Note that I said “experiment.” My experience has been that no matter what you hear or read, you need to check new ideas out in your operation. You need to learn how to test correctly, and then test every time you get a new idea. Remember both the Technology and Maintenance Council and the Society of Automotive Engineers have developed a series of good, repeatable test procedures you can use in your operation. A poorly run test can give you misleading results.
Let me give you my thoughts. I favor aerodynamic improvements over slower vehicle speeds because I often see big trucks impeding traffic flow in high traffic density situations. These impediments serve to give trucking an even worse reputation, which it doesn’t need.
Aerodynamic improvements can allow you to save fuel even at higher vehicular speeds. I would personally experiment with aero improvements even if products weren’t get commercially available. Build a prototype. I guarantee you that if you can find a way to save 5% or more, you can find someone to build the equipment for you. Look at the trailer tails on trucks hauling BMWs.
The gap between the tractor and trailer intrigues me. I would like to see a device which completely closes that gap at speeds over 45 MPH and retracts to allow maneuverability at lower speeds. Surely our inventive minds can come up with something that works.
I would also like to see side skirts that completely enclosed the trailer wheels and even the tractor rear duals if at all possible. Think of the possible fuel economy benefits of such a device.

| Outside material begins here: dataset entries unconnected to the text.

/-- The placement addresses and records of a node that are still to be read, in order, up to the first that must wait: why it must
(R273). -/
def readThreads (t : Nat) (n : NodeRef) (g : GNode) : Nat → State → Option (WalkFault × Word) × State
  | 0, s => (none, s)
  | f + 1, s =>
    match nodeState s t (some n) with
    | none => (none, s)
    | some x =>
      if recThreads g.words ≤ x.places.length then (none, s)
      else match readThread s t g x.places.length with
        | (.error e, s) => (e, s)
        | (.ok (a, ws), s) => readThreads t n g f (modNode s t n fun x => { x with places := x.places ++ [a], boots := x.boots ++ [ws] })

/-- A SWARM node starts: its ring is checked, and its placement and continuation words are read (R182, R273). -/
def startSwarm (s : State) (t : Nat) (r : Ready) : State :=
  let w := r.g.word 4
  let (ok, s) := if w = 0 then (true, s) else ringOk s t (rangePieces (baseOf 6 w) (64 * 2 ^ fld 60 4 w))
  if !ok then failNode s t r.ref 9 .prot
  else
    let s := modNode s t r.ref fun x => { x with phase := .running }
    let (_, s) := readThreads t r.ref r.g (recThreads r.g.words) s
    modTenant s t fun x => { x with delivering := x.delivering ++ [(r.launch.id, r.node)], sendFrom := max x.sendFrom (s.cycle + 1) }

/-! ## COPY nodes (R283) -/

/-- The final SRC, DST and length (R282, R283). -/
def copySrc (g : GNode) (l : Launch) : Word := g.word 2 + (if bit 63 (g.word 1) then l.args else 0)
def copyDst (g : GNode) (l : Launch) : Word := g.word 3 + (if bit 62 (g.word 1) then l.args else 0)
def copyLen (g : GNode) : Nat := (g.word 4).toNat

/-- The pages of some addresses, or the first that cannot be used: with the fault of a missing one, and without one where a right is
missing. -/
def walkPieces (t : Nat) (write : Bool) : List Word → List Page → State → Except (Word × Option WalkFault) (List Page) × State
  | [], ps, s => (.ok ps, s)
  | a :: rest, ps, s =>
    match translate s t a with
    | (.error e, s) => (.error (a, some e), s)
    | (.ok p, s) => if (if write then p.wr else p.rd) then walkPieces t write rest (ps ++ [p]) s else (.error (a, none), s)

/-- The pages of both ranges. -/
def copyPages (s : State) (t : Nat) (src dst : Word) (n : Nat) : Except (Word × Bool × Option WalkFault) (List Page × List Page) × State :=
  match walkPieces t false (rangePieces src n) [] s with
  | (.error (a, e), s) => (.error (a, false, e), s)
  | (.ok ps, s) =>
    match walkPieces t true (rangePieces dst n) [] s with
    | (.error (a, e), s) => (.error (a, true, e), s)
    | (.ok qs, s) => (.ok (ps, qs), s)

/-- A fault record that a node waits on, to the ring of its stage (R302). -/
def waitReport (s : State) (t : Nat) (n : NodeRef) (e : WalkFault) (r : Report) : State :=
  let r := nodeWords s t (some n) r
  let (tok, s) := match e with
    | .stage1 => report s (.tenant t) r
    | .stage2 g => report s .hyp { r with stage2 := true, addr := word g }
  modNode s t n fun x => { x with token := tok }

/-- The loader that runs a COPY node, as a party: that of the stack of its first destination frame (R283). -/
def copyLoader (l : Loc) : Nat := loaderEngine (match l with | .hbm a => a / 2 ^ 36 | _ => 8)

Another advantage of such skirting would be vastly improved splash and spray performance. We’ve done a terrible job with splash and spray over the years, and this is another item which gives trucking a bad reputation. It is particularly important with inclement winter weather coming.
As far as slower speeds go, speed reduction results in FE improvements in two areas. Slower speeds reduce aerodynamic drag, which improves FE. Slower speeds also reduce engine RPMs, which improves FE due to reduced engine pumping losses.

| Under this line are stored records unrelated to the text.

/-! ## Saving barrel contexts (R292) -/

/-- The launch priority of a context. -/
def ctxPrio (s : State) (c : Ctx) : Nat := launchPrio s c.tslot c.node

/-- Contexts of lower launches on a core are benched, and withdraw from their groups (R127, R292). -/
def benchLower (s : State) (t core prio : Nat) : State :=
  ((getCore s core).ctxs.filter fun e => e.2.tslot == t && e.2.node.isSome && !e.2.benchPre && decide (ctxPrio s e.2 < prio)).foldl
    (fun s e => modCtx (withdrawBar s (ctxId core e.1)) (ctxId core e.1) fun c => { c with benchPre := true }) s

/-- The next context to save for room: lowest launch priority, then highest slot. -/
def saveVictim (s : State) (t core prio : Nat) : Option (Nat × Ctx) :=
  ((getCore s core).ctxs.filter fun e => e.2.tslot == t && e.2.benchPre && !e.2.stream && decide (ctxPrio s e.2 < prio)).foldl
    (fun best e => match best with
      | none => some e
      | some b => if ctxPrio s e.2 ≤ ctxPrio s b.2 then some e else some b) none

/-- The core area holds the scratchpad bytes of a context's node already (R317). -/
def scratchKept (k : Core) (c : Ctx) : Bool :=
  (k.saved.any fun v => v.area && v.ctx.tslot == c.tslot && v.ctx.node == c.node) ||
  (match k.kept with | some x => x.tslot == c.tslot && x.node == c.node | none => false)

/-- One benched context is saved, once it may be (R79, R292); one that needs the core area waits while the area holds another state (R319).
`rival` is what the higher node reserves of the scratchpad. -/
def saveOne (s : State) (t core prio rival : Nat) : State :=
  match saveVictim s t core prio with
  | none => s
  | some (slot, _) =>
    let cid := ctxId core slot
    let s := quiesce (stopCtx s cid) cid
    match getCtx s cid with
    | none => s
    | some c =>
      let k := getCore s core
      let area := usesEngines k cid || (0 < rival && 0 < reserved s c && !scratchKept k c)
      if !saveable s cid c || (area && k.areaUsed) then s
      else match writeSaved s t cid c c.pc area with
        | .error e => cannotSave s t true e
        | .ok s =>
          let (m, s) := takeId s
          let sv := savedCtx s cid m c area
          modCore (forgetCtx s sv) core fun k => { k with saved := k.saved ++ [sv] }

/-- The scratchpad of benched contexts goes to the core area where a resident context of a higher node reserves bytes that overlap
theirs (R317). -/
def keepScratch (s : State) (t core : Nat) : State :=
  let k := getCore s core
  let mine := k.ctxs.filter fun e => e.2.tslot == t && 0 < reserved s e.2
  match mine.find? fun e => e.2.benchPre with
  | none => s
  | some (_, c) =>
    if k.areaUsed || !(mine.any fun e => !e.2.benchPre && decide (ctxPrio s c < ctxPrio s e.2)) then s
    else
      let va := areaAddr (getTenant s t) core
      match regionPages s t true va 0x20000 with
      | (.error e, s) => cannotSave s t true e
      | (.ok ps, s) =>
        let n := reserved s c
        modCore (putWords t ps va (areaWords { k with step := none } none) s) core fun k =>
          { k with areaUsed := true, kept := some { tslot := t, node := c.node, bytes := n, bad := k.spPoison.filter fun g => g * 4 < n } }

/-! ## Saving segments (R212, R291) -/

/-- What is under way in a segment restored at other positions: each word is sent again, for the cores that have still to execute it
(R212; log entry 22). -/
def resent (g : Seg) (at_ : List Nat) : List PipeWord :=
  (wordsUnderWay g).filterMap fun w => (((g.cores.map (·.1)).zip at_).find? fun x => w.first ≤ x.1).map fun x => { w with first := x.2 }

/-- A segment that was saved, at the positions of its new cores: where these are the old ones, its words stand as they stood. -/
def reposition (g : Seg) (at_ : List Nat) (span : Nat) : Seg :=
  if at_ = g.cores.map (·.1) then g else { g with span := span, pipe := List.replicate span none, again := resent g at_ }

/-- The words of a sequencer area (R318). -/
def seqWords (g : Seg) : List Word :=
  [g.pc, match g.repRun with | some (i, n) => repcWord i n | none => 0] ++ (List.range 15).map (fun i => amGetD 0 g.k (i + 1)) ++
  [word (g.index * 2 ^ 32 + g.row * 2 ^ 24 + g.die * 2 ^ 16 + g.span * 2 ^ 8 + (if g.size = 4 then 1 else if g.size = 8 then 2 else 3))] ++
  List.replicate 14 0

/-- Every context of the segment is written, with the word that its core would execute next, and leaves its core (R212). -/
def saveCores (t : Nat) (g : Seg) : List (Nat × Nat × Nat) → List SavedCtx → State → Except NoSave (List SavedCtx × State)
  | [], done, s => .ok (done, s)
  | (pos, core, slot) :: rest, done, s =>
    let cid := ctxId core slot
    match getCtx s cid with
    | none => .error .wait
    | some c =>
      let (pc, repc) := coreNext s g pos cid
      let c := { c with repc := repc }
      match writeSaved s t cid c pc true with
      | .error e => .error e
      | .ok s =>
        let (m, s) := takeId s
        let sv := savedCtx s cid m c true
        saveCores t g rest (done ++ [sv]) (forgetCtx s sv)

/-- The segment is saved and gone from its cores (R212, R316 to R318). -/
def saveSegment (s : State) (t key : Nat) (g : Seg) : Except NoSave State :=
  let x := getTenant s t
  match regionPages s t true (seqAddr x g) 256 with
  | (.error e, _) => .error e
  | (.ok ps, s) =>
    match saveCores t g g.cores [] (putWords t ps (seqAddr x g) (seqWords g) s) with
    | .error e => .error e
    | .ok (ctxs, s) =>
      let (i, s) := takeId s
      let sv : SavedSeg := { id := i, key := key, seg := g, ctxs := ctxs }
      let s := g.cores.foldl (fun s c => modCore s c.2.1 clearCore) s
      let s := { s with segs := amErase s.segs key, walks := s.walks.filter fun w => some w.id != g.walk }
      let s := modTenant s t fun x => { x with savedSegs := x.savedSegs ++ [sv] }
      match g.node with
      | none => .ok s
      | some n => .ok (modNode s t n fun x => { x with segs := x.segs.map fun k => if k = key then 512 + i else k })

/-- A victim segment is held from its next beat, and saved once its contexts may be (R212, R319). -/
def preemptSegment (s : State) (t key : Nat) (g : Seg) : State :=
  match g.phase with
  | .ending _ => s
  | .running =>
    if g.rowWait.isSome || g.plan.isSome || g.cores.any (fun x => (getCore s x.2.1).areaUsed) then s
    else if (getTenant s t).savebase = 0 then cannotSave s t true (.cannot 0)
    else g.ids.foldl stopCtx (setSeg s key { g with phase := .held })
  | .held =>
    let s := g.ids.foldl quiesce s
    if g.ids.all fun cid => match getCtx s cid with | some c => saveable s cid c | none => false then
      match saveSegment s t key g with
      | .ok s => s
      | .error .wait => s
      | .error e =>
        -- nothing is saved: the segment goes on (R292)
        let s := g.ids.foldl (fun s cid => modCtx s cid fun c => { c with saving := false }) (setSeg s key { g with phase := .running })
        cannotSave s t true e
    else s

/-- The launch priority and eligibility of a segment's node. -/
def segPrio (s : State) (t : Nat) (g : Seg) : Nat := launchPrio s t g.node
def segElig (s : State) (t : Nat) (g : Seg) : Nat := match launchOf s t g.node with | some l => l.eligible.getD 0 | none => 0

/-- A segment of a lower launch of the tenant. -/
def lowerSeg (s : State) (t prio : Nat) (g : Seg) : Bool := g.tslot == t && g.node.isSome && decide (segPrio s t g < prio)

/-- The victim is, among the segments that a node could take, that of the lowest launch priority, then of the latest eligible launch
(R290). -/
def isVictim (s : State) (t prio : Nat) (cores : List Nat) (g : Seg) : Bool :=
  (s.segs.filter fun e => lowerSeg s t prio e.2 && e.2.cores.any fun x => cores.contains x.2.1).all fun e =>
    decide (segPrio s t g < segPrio s t e.2) || (segPrio s t g == segPrio s t e.2 && decide (segElig s t e.2 ≤ segElig s t g))

/-- Every segment that a ROW node names is free but for work of lower launches (R290). -/
def onlyLower (s : State) (t prio : Nat) (g : GNode) : Bool :=
  g.segs.all fun k => (segCores k (recSize g.words)).all fun core =>
    s.segs.all fun e => !(e.2.cores.any fun x => x.2.1 == core) || lowerSeg s t prio e.2

/-- The segments, by key, on which a ROW node may start (R288). -/
def rowKeys (s : State) (t : Nat) (g : GNode) : List Nat := if g.word 2 = 0 then tenantSegs s t (recSize g.words) else g.segs

/-- The cores that a ROW node may take. -/
def rowChoice (s : State) (t : Nat) (g : GNode) : List Nat := (rowKeys s t g).flatMap fun k => segCores k (recSize g.words)

/-- Pre-emption for the ROW node at the head of the ready queue, at one core (R290, R291). -/
def preemptRow (s : State) (t core : Nat) (r : Ready) : State :=
  let prio := r.launch.prio.toNat
  let cores := rowChoice s t r.g
  if (rowPlan s t r.g).isSome || !cores.contains core || !onlyLower s t prio r.g then s
  else match s.segs.find? fun e => e.2.cores.any fun x => x.2.1 == core with
    | some (key, g) => if lowerSeg s t prio g && isVictim s t prio cores g then preemptSegment s t key g else s
    | none =>
      if coreFree s t core r.g.kernel.allot then s
      else saveOne (benchLower s t core prio) t core prio r.g.kernel.spbytes

/-- Pre-emption for the continuation that waits at a core (R292). -/
def preemptArrival (s : State) (t core : Nat) : State :=
  match (getCore s core).arrivals with
  | [] => s
  | c :: _ =>
    if c.tslot != t || ((freeSlot s t core).isSome && (freeRun (getCore s core) c.allot).isSome) then s
    else
      let rival := match gnodeOf s t c.node with | some g => g.kernel.spbytes | none => 0
      let prio := launchPrio s t c.node
      saveOne (benchLower s t core prio) t core prio rival

/-- PREEMPT (R290 to R292): the dispatcher acts at core `unit` for tenant `slot`: it benches contexts below a higher launch that is there and
keeps the scratchpad bytes that they share, and goes on with what the head of the ready queue and the waiting arrival need. -/
def execPreempt (s : State) : Result :=
  let t := s.arg.slot
  let core := s.arg.unit
  let top := ((getCore s core).ctxs.filter fun e => e.2.tslot == t).foldl (fun m e => max m (ctxPrio s e.2)) 0
  let s := benchLower s t core top
  let s := match readyHead (getTenant s t) (startCycle (getTenant s t) s.cycle) with
    | some r => if r.g.kind = 0 then preemptRow s t core r else s
    | none => s
  .next (keepScratch (preemptArrival s t core) t core)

Visualize the engine as a large hypodermic syringe. The cylinder is the large volume, and the inlet tract represents the filler tube. As you know, if you try to fill the syringe too rapidly (higher speeds), uneven filling and poor mixing results. At slower speeds, the filling is more complete, and the air/fuel mixture has more time to mix in a homogeneous way.
My experience running FE events on both cars and motorcycles over the years suggests that you should use the slowest engine speed possible. A long stroke engine operated at very low speeds is the most efficient FE engine. Look at old Harley-Davidson V-twins and marine diesels as good examples. I never operated the engine in our old Shell Mileage Marathon vehicle over 1,300 RPM. I never idled. And the 376.59 MPG record we set in 1973 has never been broken. I rest my case.

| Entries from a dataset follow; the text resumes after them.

-- ==== Sys2Proof/Machine/Vector.lean ====
section
/-! DEFINITION. Vector words and the vector unit (R234 to R237). -/

namespace Sys2Proof.Machine

/-! ## Arrays (R234, R235) -/

/-- What an array holds: FP64, FP32 (and `vcpy` words), FP16 or BF16, BD8 and BD4 elements, scale pairs. -/
inductive Elem where
  | fp64 | fp32 | half | bd8 | bd4 | scale
  deriving DecidableEq, Repr

/-- Bytes of an array of `n` elements (R235). -/
def Elem.bytes (e : Elem) (n : Nat) : Nat :=
  match e with
  | .fp64 => 8 * n | .fp32 => 4 * n | .half => 2 * n | .bd8 => n | .bd4 => n / 2 | .scale => n / 16

/-- Alignment of an array (R235). -/
def Elem.align (e : Elem) : Nat :=
  match e with
  | .fp64 => 8 | .fp32 => 4 | .half => 2 | _ => 1

/-- The vector functions: opcode 0x40 to 0x45 and f3, the arrays D, A and B (R234). -/
def vArrays (op f3 : Nat) : Elem × Elem × Option Elem :=
  if op < 0x44 then (if 4 ≤ f3 then (.fp64, .fp64, some .fp64) else (.fp32, .fp32, some .fp32))
  else if op = 0x44 then
    (if f3 < 2 then (.fp32, .fp32, some .fp32) else if f3 < 4 then (.fp64, .fp64, some .fp64) else (.fp32, .fp32, none))
  else match f3 with
    | 0 | 2 => (.half, .fp32, none)
    | 1 | 3 => (.fp32, .half, none)
    | 4 => (.bd8, .fp32, some .scale)
    | 5 => (.fp32, .bd8, some .scale)
    | 6 => (.bd4, .fp32, some .scale)
    | _ => (.fp32, .bd4, some .scale)

/-- A form of the block formats (R235). -/
def isBDForm (op f3 : Nat) : Bool := op == 0x45 && decide (4 ≤ f3)

/-- A block encode writes its scale array (R235). -/
def isBDEncode (op f3 : Nat) : Bool := op == 0x45 && (f3 == 4 || f3 == 6)

/-- Elements of a step (R236). -/
def vStepLen (op f3 : Nat) : Nat := if (vArrays op f3).1 = .fp64 then 8 else 16

/-- The address and kind of each array, in the order D, A, B. -/
def vRanges (op f3 : Nat) (d a b : Word) : List (Word × Elem) :=
  let (ed, ea, eb) := vArrays op f3
  [(d, ed), (a, ea)] ++ (match eb with | some e => [(b, e)] | none => [])

/-- R235. -/
def vVerdict (op f3 : Nat) (d a b : Word) (s : State) (k : Core) (c : Ctx) : Verdict :=
  let n := c.vlen.toNat
  if n = 0 then .go
  else if isBDForm op f3 && n % 32 != 0 then .trap .illop (curWord s)
  else
    let rs := vRanges op f3 d a b
    match rs.find? fun r => r.1.toNat % r.2.align != 0 with
    | some r => .trap .misalign r.1
    | none =>
      match rs.find? fun r => decide (windowBase k < r.1.toNat + r.2.bytes n) with
      | some r => .trap .prot r.1
      | none =>
        let written := (rs.take 1) ++ (if isBDEncode op f3 then rs.drop 2 else [])
        match written.find? fun r => isLent k r.1.toNat (r.2.bytes n) with
        | some r => .trap .oplent r.1
        | none => .go

/-- A vector word: with no element it completes at once; else it goes to the core's vector unit and holds its context (R235, R237). -/
def vector (op f3 : Nat) (w : Bool) (d a b : Reg) (s : State) : Result :=
  let useB := (vArrays op f3).2.2.isSome
  let third := fun s => if useB then src s b else 0
  settle (check { srcs := if useB then [a, b, d] else [a, d], w := w, mem := true }
      (fun s k c => vVerdict op f3 (src s d) (src s a) (third s) s k c) s)
    (fun s =>
      match curCtx s with
      | none => s
      | some c =>
        if c.vlen = 0 then retire s
        else
          let v : VCmd :=
            { ctx := me s, op := op, f3 := f3, rd := d, ra := a, rb := b, d := (src s d).toNat, a := (src s a).toNat,
              b := (third s).toNat, len := c.vlen.toNat, frm := c.frm, step := 0, flags := 0, e0 := 0, e1 := 0 }
          holdNow .vector (modCore s (coreOf (me s)) fun k => { k with vq := k.vq ++ [v] })) s

/-- f3 of a form with a precision and a rounding (R234). -/
def vCode (p : Bool) (r : BitVec 2) : Nat := (if p then 4 else 0) + r.toNat

/-- `vadd` (R236). -/
def execVadd (p : Bool) (r : BitVec 2) (w : Bool) (d a b : Reg) (s : State) : Result := vector 0x40 (vCode p r) w d a b s

/-- `vsub` (R236). -/
def execVsub (p : Bool) (r : BitVec 2) (w : Bool) (d a b : Reg) (s : State) : Result := vector 0x41 (vCode p r) w d a b s

/-- `vmul` (R236). -/
def execVmul (p : Bool) (r : BitVec 2) (w : Bool) (d a b : Reg) (s : State) : Result := vector 0x42 (vCode p r) w d a b s

/-- `vfma` (R236). -/
def execVfma (p : Bool) (r : BitVec 2) (w : Bool) (d a b : Reg) (s : State) : Result := vector 0x43 (vCode p r) w d a b s

/-- `vmin.w` (R236). -/
def execVminW (w : Bool) (d a b : Reg) (s : State) : Result := vector 0x44 0 w d a b s

/-- `vmax.w` (R236). -/
def execVmaxW (w : Bool) (d a b : Reg) (s : State) : Result := vector 0x44 1 w d a b s

/-- `vmin` (R236). -/
def execVminD (w : Bool) (d a b : Reg) (s : State) : Result := vector 0x44 2 w d a b s

/-- `vmax` (R236). -/
def execVmaxD (w : Bool) (d a b : Reg) (s : State) : Result := vector 0x44 3 w d a b s

/-- `vcpy` (R236). -/
def execVcpy (w : Bool) (d a : Reg) (s : State) : Result := vector 0x44 4 w d a 0 s

/-- `vcvt.h.s` (R236). -/
def execVcvtHS (w : Bool) (d a : Reg) (s : State) : Result := vector 0x45 0 w d a 0 s

/-- `vcvt.s.h` (R236). -/
def execVcvtSH (w : Bool) (d a : Reg) (s : State) : Result := vector 0x45 1 w d a 0 s

/-- `vcvt.bf.s` (R236). -/
def execVcvtBfS (w : Bool) (d a : Reg) (s : State) : Result := vector 0x45 2 w d a 0 s

/-- `vcvt.s.bf` (R236). -/
def execVcvtSBf (w : Bool) (d a : Reg) (s : State) : Result := vector 0x45 3 w d a 0 s

/-- `vcvt.bd8.s` (R236). -/
def execVcvtBd8S (w : Bool) (d a b : Reg) (s : State) : Result := vector 0x45 4 w d a b s

/-- `vcvt.s.bd8` (R236). -/
def execVcvtSBd8 (w : Bool) (d a b : Reg) (s : State) : Result := vector 0x45 5 w d a b s

/-- `vcvt.bd4.s` (R236). -/
def execVcvtBd4S (w : Bool) (d a b : Reg) (s : State) : Result := vector 0x45 6 w d a b s

/-- `vcvt.s.bd4` (R236). -/
def execVcvtSBd4 (w : Bool) (d a b : Reg) (s : State) : Result := vector 0x45 7 w d a b s

/-! ## The vector unit -/

/-- The code of element `e` of an array, and whether its bytes are poisoned. -/
def vElem (k : Core) (kind : Elem) (at_ e : Nat) : Nat × Bool :=
  match kind with
  | .fp64 => (leNat (spRead k (at_ + 8 * e) 8), spPoisoned k (at_ + 8 * e) 8)
  | .fp32 => (leNat (spRead k (at_ + 4 * e) 4), spPoisoned k (at_ + 4 * e) 4)
  | .half => (leNat (spRead k (at_ + 2 * e) 2), spPoisoned k (at_ + 2 * e) 2)
  | .bd8 | .scale => (leNat (spRead k (at_ + e) 1), spPoisoned k (at_ + e) 1)
  | .bd4 => (leNat (spRead k (at_ + e / 2) 1) / 16 ^ (e % 2) % 16, spPoisoned k (at_ + e / 2) 1)

/-- The bytes of a run of codes of one kind. -/
def vBytes (kind : Elem) (cs : List Nat) : List Byte :=
  match kind with
  | .fp64 => cs.flatMap (leBytes 8)
  | .fp32 => cs.flatMap (leBytes 4)
  | .half => cs.flatMap (leBytes 2)
  | .bd8 | .scale => cs.flatMap (leBytes 1)
  | .bd4 => (List.range (cs.length / 2)).map fun i => BitVec.ofNat 8 (cs.getD (2 * i) 0 + 16 * cs.getD (2 * i + 1) 0)

/-- Where element `e` of an array begins. -/
def vPlace (kind : Elem) (at_ e : Nat) : Nat :=
  match kind with
  | .fp64 => at_ + 8 * e | .fp32 => at_ + 4 * e | .half => at_ + 2 * e | .bd8 | .scale => at_ + e | .bd4 => at_ + e / 2

/-- The scalar result of an element of the forms without blocks (R236). -/
def vScalar (op f3 : Nat) (frm : BitVec 2) (a b d : Nat) : Nat × FFlags :=
  let f := if (vArrays op f3).1 = .fp64 then fp64 else fp32
  let r := roundingOf (BitVec.ofNat 2 f3)
  match op with
  | 0x40 => fAdd f r a b
  | 0x41 => fSub f r a b
  | 0x42 => fMul f r a b
  | 0x43 => fFma f r false a b d
  | 0x44 => if f3 = 4 then (a, 0) else fMinMax f (f3 % 2 == 1) a b
  | _ =>
    match f3 with
    | 0 => fConvert fp32 fp16 (roundingOf frm) a
    | 1 => fConvert fp16 fp32 .rne a
    | 2 => fConvert fp32 bf16 (roundingOf frm) a
    | _ => fConvert bf16 fp32 .rne a

/-- What a step computed: destination codes, the block's scale pair and whether this step chose it, flags, and the addresses of poisoned
elements read. -/
structure VStep where
  codes : List Nat
  e0 : Nat
  e1 : Nat
  pair : Bool
  flags : FFlags
  bad : List Nat
  deriving DecidableEq, Repr

/-- Results of one step joined: an element with a poisoned source is 0 (log entry 9). -/
def vJoin (rs : List (Nat × FFlags × Option Nat)) (e0 e1 : Nat) (pair : Bool) (fl : FFlags) (bad : List Nat) : VStep :=
  { codes := rs.map (·.1), e0 := e0, e1 := e1, pair := pair, flags := rs.foldl (fun f r => f ||| r.2.1) fl,
    bad := bad ++ rs.filterMap (·.2.2) }

/-- The elements of a step without blocks. -/
def vPlain (k : Core) (v : VCmd) (es : List Nat) : VStep :=
  let (kd, ka, kb) := vArrays v.op v.f3
  let rs := es.map fun e =>
    let a := vElem k ka v.a e
    let b := match kb with | some x => vElem k x v.b e | none => (0, false)
    let d := if v.op = 0x43 then vElem k kd v.d e else (0, false)
    let bad := if a.2 then some (vPlace ka v.a e) else if b.2 then some (vPlace (kb.getD .fp32) v.b e)
      else if d.2 then some (vPlace kd v.d e) else none
    match bad with
    | some x => (0, (0 : FFlags), some x)
    | none => let r := vScalar v.op v.f3 v.frm a.1 b.1 d.1; (r.1, r.2, none)
  vJoin rs v.e0 v.e1 false 0 []

/-- The elements of a block decode: the pair is read in the block's first step (R236). -/
def vDecode (k : Core) (v : VCmd) (bd : BD) (es : List Nat) (first : Bool) (j : Nat) : VStep :=
  let (_, ka, _) := vArrays v.op v.f3
  let p0 := vElem k .scale v.b (2 * j)
  let p1 := vElem k .scale v.b (2 * j + 1)
  let e0 := if first then p0.1 else v.e0
  let e1 := if first then p1.1 else v.e1
  let rs := es.map fun e =>
    let c := vElem k ka v.a e
    if c.2 then (0, (0 : FFlags), some (vPlace ka v.a e)) else let r := bdValue bd c.1 e0 e1; (r.1, r.2, none)
  vJoin rs e0 e1 false 0 (if first && (p0.2 || p1.2) then [v.b + 2 * j] else [])

/-- The elements of a block encode: the first step reads all 32 sources and chooses the pair; the second step codes its own elements from
what the first read, which the command keeps (R236). -/
def vEncode (k : Core) (v : VCmd) (bd : BD) (es : List Nat) (first : Bool) (j : Nat) (held : List Nat) : VStep × List Nat :=
  let read := (List.range 32).map fun i => vElem k .fp32 v.a (32 * j + i)
  let xs := if first then read.map fun x => if x.2 then 0 else x.1 else held
  let (e0, e1) := if first then bdScale bd xs else (v.e0, v.e1)
  let rs := es.map fun e => let r := bdCode bd (xs.getD (e % 32) 0) e0 e1; (r.1, r.2, (none : Option Nat))
  let bad := if first then ((List.range 32).filter fun i => (read.getD i (0, false)).2).map fun i => vPlace .fp32 v.a (32 * j + i) else []
  (vJoin rs e0 e1 first 0 bad, if first then xs else [])

/-- Bytes written by an engine of the core: whole granules lose their poison, and bytes of a poisoned granule written in part stay as they
are, which the answer reports (R313). -/
def unitWrite (k : Core) (at_ : Nat) (bs : List Byte) : Core × Option Nat :=
  let part := (granules at_ bs.length).filter fun g => k.spPoison.contains g && !(decide (at_ ≤ g * 4) && decide (g * 4 + 4 ≤ at_ + bs.length))
  let k := (List.range bs.length).foldl (fun k i =>
    if part.contains ((at_ + i) / 4) then k else spWrite k (at_ + i) [bs.getD i 0]) k
  ({ k with spPoison := k.spPoison.filter fun g => part.contains g || !(decide (at_ ≤ g * 4) && decide (g * 4 + 4 ≤ at_ + bs.length)) },
    part.head?.map (· * 4))

/-- The address registers after the last step: each distinct one, once, by the bytes of its first array (R236). -/
def vAdvance (s : State) (v : VCmd) : State :=
  let (kd, ka, kb) := vArrays v.op v.f3
  let named := [(v.rd, kd.bytes v.len), (v.ra, ka.bytes v.len)] ++ (match kb with | some e => [(v.rb, e.bytes v.len)] | none => [])
  let once := named.foldl (fun acc x => if acc.any fun y => y.1 == x.1 then acc else acc ++ [x]) ([] : List (Reg × Nat))
  once.foldl (fun s x => writeReg s v.ctx x.1 (readReg s v.ctx x.1 + word x.2)) s

/-- The next step of the word at the head of a core's vector unit. -/
def vectorStep (core : Nat) (s : State) : State :=
  let k := getCore s core
  match k.vq with
  | [] => s
  | v :: rest =>
    let n := vStepLen v.op v.f3
    let es := (List.range (min n (v.len - v.step * n))).map (· + v.step * n)
    let j := v.step * n / 32
    let first := v.step % 2 == 0
    let bd := if v.f3 < 6 then bd8 else bd4
    let (r, keep) :=
      if isBDEncode v.op v.f3 then vEncode k v bd es first j v.held
      else if isBDForm v.op v.f3 then (vDecode k v bd es first j, [])
      else (vPlain k v es, [])
    let kd := (vArrays v.op v.f3).1
    -- the scale pair is written before the codes (R236)
    let (k, w1) := if r.pair then unitWrite k (v.b + 2 * j) (leBytes 1 r.e0 ++ leBytes 1 r.e1) else (k, none)
    let (k, w2) := unitWrite k (vPlace kd v.d (v.step * n)) (vBytes kd r.codes)
    let last := decide (v.len ≤ (v.step + 1) * n)
    let v' := { v with step := v.step + 1, e0 := r.e0, e1 := r.e1, held := keep }
    let s := setCore s core { k with vq := if last then rest else v' :: rest }
    let s := setFlags r.flags v.ctx s
    let bad := r.bad.take 1 ++ w1.toList ++ w2.toList
    let s := bad.foldl (fun s a => pendTrap s v.ctx .poison (word a)) s
    if last then rewake (wake (vAdvance s v) v.ctx) core else s

/-- VECTOR_STEP (R236, R237): `unit` is the core. -/
def execVectorStep (s : State) : Result := .next (if coreStopped s s.arg.unit then s else vectorStep s.arg.unit s)

end Sys2Proof.Machine
end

I think a straight through transmission with a low numerical gear ratio is best for FE, due to the lack of friction. You can always downshift if you can’t pull the load.
And what about spiral bevel rear axle gears instead of hypoid? Hypoid gears increase frictional drag considerably over spiral bevel gears. Even the lubrication requirements are more stringent. One of the reasons why front wheel drive passenger cars get better FE than rear-wheel drive cars is that many of them use spiral bevel axle gears. We need to look at this more closely. I know diesel fuel is relatively cheap right now, but you and I both know that this won’t last forever.